В те редкие минуты, когда мадемуазель Обье навещала нас в этом салоне, она говорила о «про-козливости» сатира. Мадемуазель любила разделять подобные остроты на слоги, подчеркивая таким манером игру слов, которую находила слишком изощренной или слишком вульгарной, – не дай бог, собеседник заподозрит, что это ее сочинение. Она как бы ставила их в воображаемые кавычки, преподносила публике, точно раскаленные угли, в воображаемых щипцах, позволявших ей не обжечься и не осквернить грязью пальцы – вернее, не обжечь и не осквернить уста.

«Вы никак не можете без цейт-нота!» – провозглашала мадемуазель Обье, когда Изабель, аккомпанируя ей на фортепиано, не соблюдала нужную длительность (Zeit!) какой-нибудь ноты. Эта шуточка неизменно преисполняла мадемуазель Обье ликованием. «Цейт-нот не любит счет!» – твердила она, приводя Изабель в ярость. Несколько раз случалось даже, что Изабель с грохотом захлопывала крышку рояля, выбегала, оставив певицу ни с чем, и запиралась в комнате Флорана. «Точность счета – враг цейтнота!» – кричала ей вслед мадемуазель Обье, проявляя поначалу ледяное самообладание перед этими выходками Изабель. Но едва та переступала порог и шумно захлопывала за собой дверь, как Понтий разражался оглушительным лаем, а испуганная Дельфина – громким плачем; спрыгнув с колен Флорана, она стояла и лила слезы, не понимая ни бурной враждебности, сопровождавшей уход матери, ни бесстрастного спокойствия отца, который храбро выдерживал взгляд Мадемуазель, разозлившейся в свой черед.
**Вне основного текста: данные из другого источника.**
theorem witness_DecodeReadsExactlyTheFields :
    decode 0x2BC4BFFF#32 = .ok (.cmpReg 1 2) ∧ (Instr.cmpReg 1 2).wellFormed = true ∧
    0x2BC4BFFF#32 &&& (Instr.cmpReg 1 2).fieldMask = encode (.cmpReg 1 2) := by decide

/-- The boundary words of the three cases: opcodes 20 and 21 and 31; 14 and 15; 0, 12, 14, 15. -/
theorem witness_IllegalWordsExactly :
    decode 0xA7FFFFFF#32 = .ok .ret ∧ decode 0xA8000000#32 = .error .unassignedOpcode ∧
    decode 0xF8000000#32 = .error .unassignedOpcode ∧
    decode 0x70000000#32 = .error .registerFormMemory ∧ decode 0x78000000#32 = .error .registerFormMemory ∧
    decode 0x04030000#32 = .error .reservedModifier ∧ decode 0x64030000#32 = .error .reservedModifier ∧
    decode 0x74030000#32 = .error .reservedModifier ∧ decode 0x7C030000#32 = .error .reservedModifier := by decide

theorem witness_OpcodeMapOfTwentyOneInstructions :
    decode 0x07FFFFFF#32 = .error .reservedModifier ∧ decode 0x03FFFFFF#32 = .ok (.addReg 15 15 15) ∧
    0b10101#5 ≤ opField 0xA8000000#32 ∧ 0b10101#5 ≤ opField 0xFFFFFFFF#32 := by decide

/-- Both operands of the two forms, and each unwritten one, for the rules of the ALU instructions. -/
theorem witness_ThreeOperandRule :
    (sample.readReg 1 = .ok 5#32 ∧ sample.readReg 3 = .ok 0xFFFFFFFF#32) ∧
    (sample.readReg 1 = .ok 5#32 ∧ immx 2 0xFFFF = some 0xFFFF0000#32) ∧
    sample.regsWritten[(0 : Reg)] = false ∧
    (sample.regsWritten[(1 : Reg)] = true ∧ sample.regsWritten[(0 : Reg)] = false) ∧
    ((2 : BitVec 2) ≠ 3#2 ∧ sample.regsWritten[(0 : Reg)] = false) := by decide

theorem witness_AddSubMulWrap :
    after (fun t => t.readReg 6) (exec (.addReg 6 1 3) sample) = some (.ok 4#32) ∧
    after (fun t => t.readReg 6) (exec (.subImm 6 1 0 6) sample) = some (.ok 0xFFFFFFFF#32) ∧
    after (fun t => t.readReg 6) (exec (.mulReg 6 4 4) sample) = some (.ok 0#32) := by decide

/-- The least word by 1, a register divisor, and -1 as an immediate divisor. -/
theorem witness_DivModAskTheConfiguration :
    (sample.readReg 4 = .ok 0x80000000#32 ∧ sample.readReg 1 = .ok 5#32 ∧ (5#32).toInt ≠ 0 ∧
      ¬ ((0x80000000#32).toInt = -2 ^ 31 ∧ (5#32).toInt = -1)) ∧
    (sample.readReg 1 = .ok 5#32 ∧ immx 0 0xFFFF = some 0xFFFFFFFF#32 ∧ (0xFFFFFFFF#32).toInt ≠ 0 ∧
      ¬ ((5#32).toInt = -2 ^ 31 ∧ (0xFFFFFFFF#32).toInt = -1)) := by decide

theorem witness_DefaultDivisionTruncates :
    sample.config.divFn = .standard ∧ sample.config.modFn = .standard ∧ (1#32).toInt ≠ 0 ∧
    ¬ ((0x80000000#32).toInt = -2 ^ 31 ∧ (1#32).toInt = -1) := by decide

theorem witness_DivModFaultOnZeroAndOverflow :
    (sample.readReg 1 = .ok 5#32 ∧ immx 0 0 = some 0#32 ∧ (0#32).toInt = 0) ∧
    (sample.readReg 4 = .ok 0x80000000#32 ∧ sample.readReg 3 = .ok 0xFFFFFFFF#32 ∧
      (0x80000000#32).toInt = -2 ^ 31 ∧ (0xFFFFFFFF#32).toInt = -1) := by decide

theorem witness_CmpWritesBothFlags :
    (sample.readReg 4 = .ok 0x80000000#32 ∧ sample.readReg 3 = .ok 0xFFFFFFFF#32) ∧
    (sample.readReg 1 = .ok 5#32 ∧ immx 0 5 = some 5#32) := by decide
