-- ==== Sys2Proof/Syntax.lean ====
section
/-!
DEFINITION. The commands that the engine takes, and the types of their operands.
-/

namespace Sys2Proof

/-- The fields of the 128-bit fabric request word other than OPC, which the row fixes (Table 2.2). -/
structure ReqWord where
  addr : BitVec 46
  len : BitVec 6
  tag : BitVec 8
  tkt : BitVec 8
  dlv : Bool
  dl : BitVec 24
  size : BitVec 3
  aop : BitVec 4
  rsvd : BitVec 23
  deriving DecidableEq, Repr

/-- A logical rank of a port: channel (0 on a direct port), DIMM, package rank, logical rank (R147, R199). -/
structure RankId where
  ch : Fin 2
  dimm : Fin 2
  prank : Fin 2
  cid : Fin 8
  deriving DecidableEq, Repr

/-- A bank within one sub-channel of a port (R147). -/
structure BankId where
  dimm : Fin 2
  prank : Fin 2
  cid : Fin 8
  bg : Fin 8
  bank : Fin 4
  deriving DecidableEq, Repr

/-- What the sideband reads from one SPD slot (R142, R144): whether a DIMM answers, whether its data is readable, whether it is an
RDIMM, device width and density in Gb, package ranks, stack height, the highest data rate in MT/s, and DRAM-side DFE. -/
structure SpdSlot where
  present : Bool
  readable : Bool
  rdimm : Bool
  width : Nat
  density : Nat
  pranks : Nat
  height : Nat
  maxSpd : Nat
  dfe : Bool
  deriving DecidableEq, Repr

/-- One item of a field measurement (R213): the step, where it lies, its two results, and the eye that it saw (R220). -/
structure Meas where
  step : BitVec 4
  kind : Fin 3
  ch : Fin 2
  sub : Fin 2
  rank : Fin 4
  bit : BitVec 7
  r1 : Int
  r2 : Int
  width : BitVec 12
  height : BitVec 10
  resid : BitVec 12
  deriving DecidableEq, Repr

/-- What the 1 ms soak of one receive lane showed (R206). -/
structure SoakResult where
  locked : Bool
  uncorrectable : Nat
  symbols : Nat
  agree : Bool
  width : BitVec 12
  height : BitVec 10
  resid : BitVec 12
  deriving DecidableEq, Repr

/-- What one line of a stall refill met (R269): index 0 to 7 a data line of the bank, 8 the tag line. -/
structure RefillErr where
  idx : Fin 9
  failed : Bool
  err : Burst
  deriving DecidableEq, Repr

/-- What the ledger's SECDED found at a lookup (R299). -/
inductive EccEvent where
  | none | ce | ue
  deriving DecidableEq, Repr

/-- The fields of a ring header flit other than CLASS and OP, which the row fixes (Table 11.3). -/
structure RingHdr where
  src : BitVec 5
  dst : BitVec 5
  txn : BitVec 8
  rqs : BitVec 5
  rqt : BitVec 8
  laddr : BitVec 40
  state : BitVec 3
  sts : BitVec 4
  poison : Bool
  dirty : Bool
  fwd : Bool
  note : Bool
  nodata : Bool
  hold : BitVec 7
  arg : BitVec 8
  off : BitVec 6
  rsvdLo : BitVec 16
  be : BitVec 64
  rsvdHi : BitVec 320
  deriving DecidableEq, Repr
«Да что это с вашей женой? – спрашивала мадемуазель Обье, обращаясь к Сенесе тоном мгновенно переходившим от мирного к оглушительно-грозному. – У нее, видать, с головой не все в порядке, если так можно выразиться; я ведь тоже умею поскандалить не хуже прочих! Понтий, прекрати сейчас же! Месье Шенонь, будьте любезны сесть к роялю!»

Я вставал с кресла, и ее гнев проходил так же быстро, как рождался; раскрывая передо мной другие ноты, она говорила – с преувеличенно томной интонацией: «Теперь давайте исполним „Вечер и утро средь папоротников"». Дельфина опять забиралась к отцу на колени, а Понтий растягивался во всю свою длину на большом восточном ковре, истертом до самой основы, хотя кое-где еще можно было различить рисунок пальмовых листьев.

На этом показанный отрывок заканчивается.